Stored items:

- - -

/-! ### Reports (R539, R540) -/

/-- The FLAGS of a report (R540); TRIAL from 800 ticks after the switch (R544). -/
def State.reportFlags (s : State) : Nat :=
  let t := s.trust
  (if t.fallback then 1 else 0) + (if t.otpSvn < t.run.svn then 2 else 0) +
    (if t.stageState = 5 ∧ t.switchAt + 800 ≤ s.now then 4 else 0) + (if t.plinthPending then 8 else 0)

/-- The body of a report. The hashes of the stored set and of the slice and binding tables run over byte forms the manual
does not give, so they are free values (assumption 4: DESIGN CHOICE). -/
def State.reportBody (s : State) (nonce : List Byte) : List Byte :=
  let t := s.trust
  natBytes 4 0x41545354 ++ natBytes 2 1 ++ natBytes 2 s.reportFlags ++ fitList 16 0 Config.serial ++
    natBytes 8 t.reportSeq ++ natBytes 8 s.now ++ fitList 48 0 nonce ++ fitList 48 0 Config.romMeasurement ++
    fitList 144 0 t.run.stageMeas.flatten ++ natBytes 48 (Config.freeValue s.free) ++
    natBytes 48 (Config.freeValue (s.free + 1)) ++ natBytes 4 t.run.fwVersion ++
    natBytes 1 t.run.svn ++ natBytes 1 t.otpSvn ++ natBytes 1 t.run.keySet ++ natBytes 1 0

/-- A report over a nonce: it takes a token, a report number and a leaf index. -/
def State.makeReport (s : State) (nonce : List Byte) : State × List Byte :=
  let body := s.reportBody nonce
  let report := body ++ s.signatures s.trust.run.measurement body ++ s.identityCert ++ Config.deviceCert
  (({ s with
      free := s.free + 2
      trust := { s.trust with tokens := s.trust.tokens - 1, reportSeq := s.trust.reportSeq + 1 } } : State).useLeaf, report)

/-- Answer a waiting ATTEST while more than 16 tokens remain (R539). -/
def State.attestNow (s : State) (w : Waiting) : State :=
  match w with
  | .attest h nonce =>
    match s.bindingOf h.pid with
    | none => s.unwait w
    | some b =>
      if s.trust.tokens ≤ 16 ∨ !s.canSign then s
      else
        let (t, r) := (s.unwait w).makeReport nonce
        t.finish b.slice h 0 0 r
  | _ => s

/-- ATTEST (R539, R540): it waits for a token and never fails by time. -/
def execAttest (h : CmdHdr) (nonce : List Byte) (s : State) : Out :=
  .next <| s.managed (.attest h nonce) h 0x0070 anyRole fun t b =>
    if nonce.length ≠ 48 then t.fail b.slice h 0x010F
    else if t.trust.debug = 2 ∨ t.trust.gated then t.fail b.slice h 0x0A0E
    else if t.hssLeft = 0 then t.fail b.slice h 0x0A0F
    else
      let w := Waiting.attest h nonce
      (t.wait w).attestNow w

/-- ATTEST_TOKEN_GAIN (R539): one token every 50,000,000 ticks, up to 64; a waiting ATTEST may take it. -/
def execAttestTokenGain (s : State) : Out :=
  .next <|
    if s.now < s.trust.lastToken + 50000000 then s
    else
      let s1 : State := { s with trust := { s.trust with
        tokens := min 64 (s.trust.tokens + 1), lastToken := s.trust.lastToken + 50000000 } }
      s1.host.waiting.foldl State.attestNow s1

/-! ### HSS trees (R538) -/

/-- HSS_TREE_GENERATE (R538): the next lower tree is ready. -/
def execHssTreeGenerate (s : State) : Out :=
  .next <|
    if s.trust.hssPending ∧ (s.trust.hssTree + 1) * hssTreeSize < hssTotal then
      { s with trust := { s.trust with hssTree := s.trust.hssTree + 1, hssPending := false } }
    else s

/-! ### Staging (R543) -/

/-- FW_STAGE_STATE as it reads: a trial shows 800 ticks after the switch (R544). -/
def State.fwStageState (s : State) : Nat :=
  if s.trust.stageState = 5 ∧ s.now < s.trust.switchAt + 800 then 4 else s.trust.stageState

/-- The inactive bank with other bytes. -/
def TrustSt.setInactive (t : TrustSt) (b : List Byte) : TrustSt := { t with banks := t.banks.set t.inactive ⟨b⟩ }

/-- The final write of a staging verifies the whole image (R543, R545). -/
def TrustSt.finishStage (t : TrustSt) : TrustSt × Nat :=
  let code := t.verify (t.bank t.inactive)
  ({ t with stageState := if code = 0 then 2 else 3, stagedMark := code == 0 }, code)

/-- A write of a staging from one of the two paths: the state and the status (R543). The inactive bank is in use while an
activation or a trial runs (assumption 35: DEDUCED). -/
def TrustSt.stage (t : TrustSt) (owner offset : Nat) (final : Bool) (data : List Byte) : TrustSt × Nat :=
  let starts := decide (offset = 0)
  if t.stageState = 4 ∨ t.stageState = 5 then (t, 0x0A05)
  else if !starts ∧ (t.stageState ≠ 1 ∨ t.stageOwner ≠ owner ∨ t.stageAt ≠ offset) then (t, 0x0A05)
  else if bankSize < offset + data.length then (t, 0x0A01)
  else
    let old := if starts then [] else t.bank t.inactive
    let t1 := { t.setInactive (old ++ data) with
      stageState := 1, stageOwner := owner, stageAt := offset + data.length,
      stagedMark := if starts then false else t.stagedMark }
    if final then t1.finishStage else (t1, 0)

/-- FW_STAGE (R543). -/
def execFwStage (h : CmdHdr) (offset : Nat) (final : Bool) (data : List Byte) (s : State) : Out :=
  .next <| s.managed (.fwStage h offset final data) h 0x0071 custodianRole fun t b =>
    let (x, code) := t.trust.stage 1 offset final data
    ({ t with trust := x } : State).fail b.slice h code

- - -

ASSIGNMENT: Among the records above, find the lines that contain "stageAt" and copy every one.

WORKED SOLUTION:
  else if !starts ∧ (t.stageState ≠ 1 ∨ t.stageOwner ≠ owner ∨ t.stageAt ≠ offset) then (t, 0x0A05)
      stageState := 1, stageOwner := owner, stageAt := offset + data.length,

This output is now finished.